Below are entries; output exactly the lines from the one with "s.xtable := rfl" to the one with "s.fence := rfl", both included, and nothing else.

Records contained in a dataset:
━━━━━━━━
/-! ### updBlock -/

@[simp] theorem State.updBlock_pending (b : Nat) (f : Block → Block) : (s.updBlock b f).pending = s.pending := rfl
@[simp] theorem State.updBlock_out (b : Nat) (f : Block → Block) : (s.updBlock b f).out = s.out := rfl
@[simp] theorem State.updBlock_fresh (b : Nat) (f : Block → Block) : (s.updBlock b f).fresh = s.fresh := rfl
@[simp] theorem State.updBlock_nextId (b : Nat) (f : Block → Block) : (s.updBlock b f).nextId = s.nextId := rfl
@[simp] theorem State.updBlock_beat (b : Nat) (f : Block → Block) : (s.updBlock b f).beat = s.beat := rfl
@[simp] theorem State.updBlock_cens (b : Nat) (f : Block → Block) : (s.updBlock b f).cens = s.cens := rfl
@[simp] theorem State.updBlock_census (b : Nat) (f : Block → Block) : (s.updBlock b f).census = s.census := rfl
@[simp] theorem State.updBlock_blocks (b : Nat) (f : Block → Block) : (s.updBlock b f).blocks = Tab.set s.blocks b (f (s.block b)) := rfl
@[simp] theorem State.updBlock_dies (b : Nat) (f : Block → Block) : (s.updBlock b f).dies = s.dies := rfl
@[simp] theorem State.updBlock_pt (b : Nat) (f : Block → Block) : (s.updBlock b f).pt = s.pt := rfl
@[simp] theorem State.updBlock_parts (b : Nat) (f : Block → Block) : (s.updBlock b f).parts = s.parts := rfl
@[simp] theorem State.updBlock_wver (b : Nat) (f : Block → Block) : (s.updBlock b f).wver = s.wver := rfl
@[simp] theorem State.updBlock_holds (b : Nat) (f : Block → Block) : (s.updBlock b f).holds = s.holds := rfl
@[simp] theorem State.updBlock_xtable (b : Nat) (f : Block → Block) : (s.updBlock b f).xtable = s.xtable := rfl
@[simp] theorem State.updBlock_ctxs (b : Nat) (f : Block → Block) : (s.updBlock b f).ctxs = s.ctxs := rfl
@[simp] theorem State.updBlock_strms (b : Nat) (f : Block → Block) : (s.updBlock b f).strms = s.strms := rfl
@[simp] theorem State.updBlock_cmds (b : Nat) (f : Block → Block) : (s.updBlock b f).cmds = s.cmds := rfl
@[simp] theorem State.updBlock_hbm (b : Nat) (f : Block → Block) : (s.updBlock b f).hbm = s.hbm := rfl
@[simp] theorem State.updBlock_permIn (b : Nat) (f : Block → Block) : (s.updBlock b f).permIn = s.permIn := rfl
@[simp] theorem State.updBlock_permSeen (b : Nat) (f : Block → Block) : (s.updBlock b f).permSeen = s.permSeen := rfl
@[simp] theorem State.updBlock_hbmRetired (b : Nat) (f : Block → Block) : (s.updBlock b f).hbmRetired = s.hbmRetired := rfl
@[simp] theorem State.updBlock_hbmOwed (b : Nat) (f : Block → Block) : (s.updBlock b f).hbmOwed = s.hbmOwed := rfl
@[simp] theorem State.updBlock_lostRows (b : Nat) (f : Block → Block) : (s.updBlock b f).lostRows = s.lostRows := rfl
@[simp] theorem State.updBlock_lnk (b : Nat) (f : Block → Block) : (s.updBlock b f).lnk = s.lnk := rfl
@[simp] theorem State.updBlock_cairn (b : Nat) (f : Block → Block) : (s.updBlock b f).cairn = s.cairn := rfl
@[simp] theorem State.updBlock_qdropped (b : Nat) (f : Block → Block) : (s.updBlock b f).qdropped = s.qdropped := rfl
@[simp] theorem State.updBlock_irq (b : Nat) (f : Block → Block) : (s.updBlock b f).irq = s.irq := rfl
@[simp] theorem State.updBlock_bist (b : Nat) (f : Block → Block) : (s.updBlock b f).bist = s.bist := rfl
@[simp] theorem State.updBlock_phase (b : Nat) (f : Block → Block) : (s.updBlock b f).phase = s.phase := rfl
@[simp] theorem State.updBlock_rlLanes (b : Nat) (f : Block → Block) : (s.updBlock b f).rlLanes = s.rlLanes := rfl
@[simp] theorem State.updBlock_fence (b : Nat) (f : Block → Block) : (s.updBlock b f).fence = s.fence := rfl
@[simp] theorem State.updBlock_derate (b : Nat) (f : Block → Block) : (s.updBlock b f).derate = s.derate := rfl
@[simp] theorem State.updBlock_crest (b : Nat) (f : Block → Block) : (s.updBlock b f).crest = s.crest := rfl
@[simp] theorem State.updBlock_faultQuarantine (b : Nat) (f : Block → Block) : (s.updBlock b f).faultQuarantine = s.faultQuarantine := rfl
@[simp] theorem State.updBlock_purges (b : Nat) (f : Block → Block) : (s.updBlock b f).purges = s.purges := rfl
@[simp] theorem State.updBlock_quarantined (b : Nat) (f : Block → Block) : (s.updBlock b f).quarantined = s.quarantined := rfl
@[simp] theorem State.updBlock_missedEdge (b : Nat) (f : Block → Block) : (s.updBlock b f).missedEdge = s.missedEdge := rfl
@[simp] theorem State.updBlock_passRegs (b : Nat) (f : Block → Block) : (s.updBlock b f).passRegs = s.passRegs := rfl
@[simp] theorem State.updBlock_acctRegs (b : Nat) (f : Block → Block) : (s.updBlock b f).acctRegs = s.acctRegs := rfl
@[simp] theorem State.updBlock_spillJobs (b : Nat) (f : Block → Block) : (s.updBlock b f).spillJobs = s.spillJobs := rfl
━━━━━━━━
== Solution to this problem ==
@[simp] theorem State.updBlock_xtable (b : Nat) (f : Block → Block) : (s.updBlock b f).xtable = s.xtable := rfl
@[simp] theorem State.updBlock_ctxs (b : Nat) (f : Block → Block) : (s.updBlock b f).ctxs = s.ctxs := rfl
@[simp] theorem State.updBlock_strms (b : Nat) (f : Block → Block) : (s.updBlock b f).strms = s.strms := rfl
@[simp] theorem State.updBlock_cmds (b : Nat) (f : Block → Block) : (s.updBlock b f).cmds = s.cmds := rfl
@[simp] theorem State.updBlock_hbm (b : Nat) (f : Block → Block) : (s.updBlock b f).hbm = s.hbm := rfl
@[simp] theorem State.updBlock_permIn (b : Nat) (f : Block → Block) : (s.updBlock b f).permIn = s.permIn := rfl
@[simp] theorem State.updBlock_permSeen (b : Nat) (f : Block → Block) : (s.updBlock b f).permSeen = s.permSeen := rfl
@[simp] theorem State.updBlock_hbmRetired (b : Nat) (f : Block → Block) : (s.updBlock b f).hbmRetired = s.hbmRetired := rfl
@[simp] theorem State.updBlock_hbmOwed (b : Nat) (f : Block → Block) : (s.updBlock b f).hbmOwed = s.hbmOwed := rfl
@[simp] theorem State.updBlock_lostRows (b : Nat) (f : Block → Block) : (s.updBlock b f).lostRows = s.lostRows := rfl
@[simp] theorem State.updBlock_lnk (b : Nat) (f : Block → Block) : (s.updBlock b f).lnk = s.lnk := rfl
@[simp] theorem State.updBlock_cairn (b : Nat) (f : Block → Block) : (s.updBlock b f).cairn = s.cairn := rfl
@[simp] theorem State.updBlock_qdropped (b : Nat) (f : Block → Block) : (s.updBlock b f).qdropped = s.qdropped := rfl
@[simp] theorem State.updBlock_irq (b : Nat) (f : Block → Block) : (s.updBlock b f).irq = s.irq := rfl
@[simp] theorem State.updBlock_bist (b : Nat) (f : Block → Block) : (s.updBlock b f).bist = s.bist := rfl
@[simp] theorem State.updBlock_phase (b : Nat) (f : Block → Block) : (s.updBlock b f).phase = s.phase := rfl
@[simp] theorem State.updBlock_rlLanes (b : Nat) (f : Block → Block) : (s.updBlock b f).rlLanes = s.rlLanes := rfl
@[simp] theorem State.updBlock_fence (b : Nat) (f : Block → Block) : (s.updBlock b f).fence = s.fence := rfl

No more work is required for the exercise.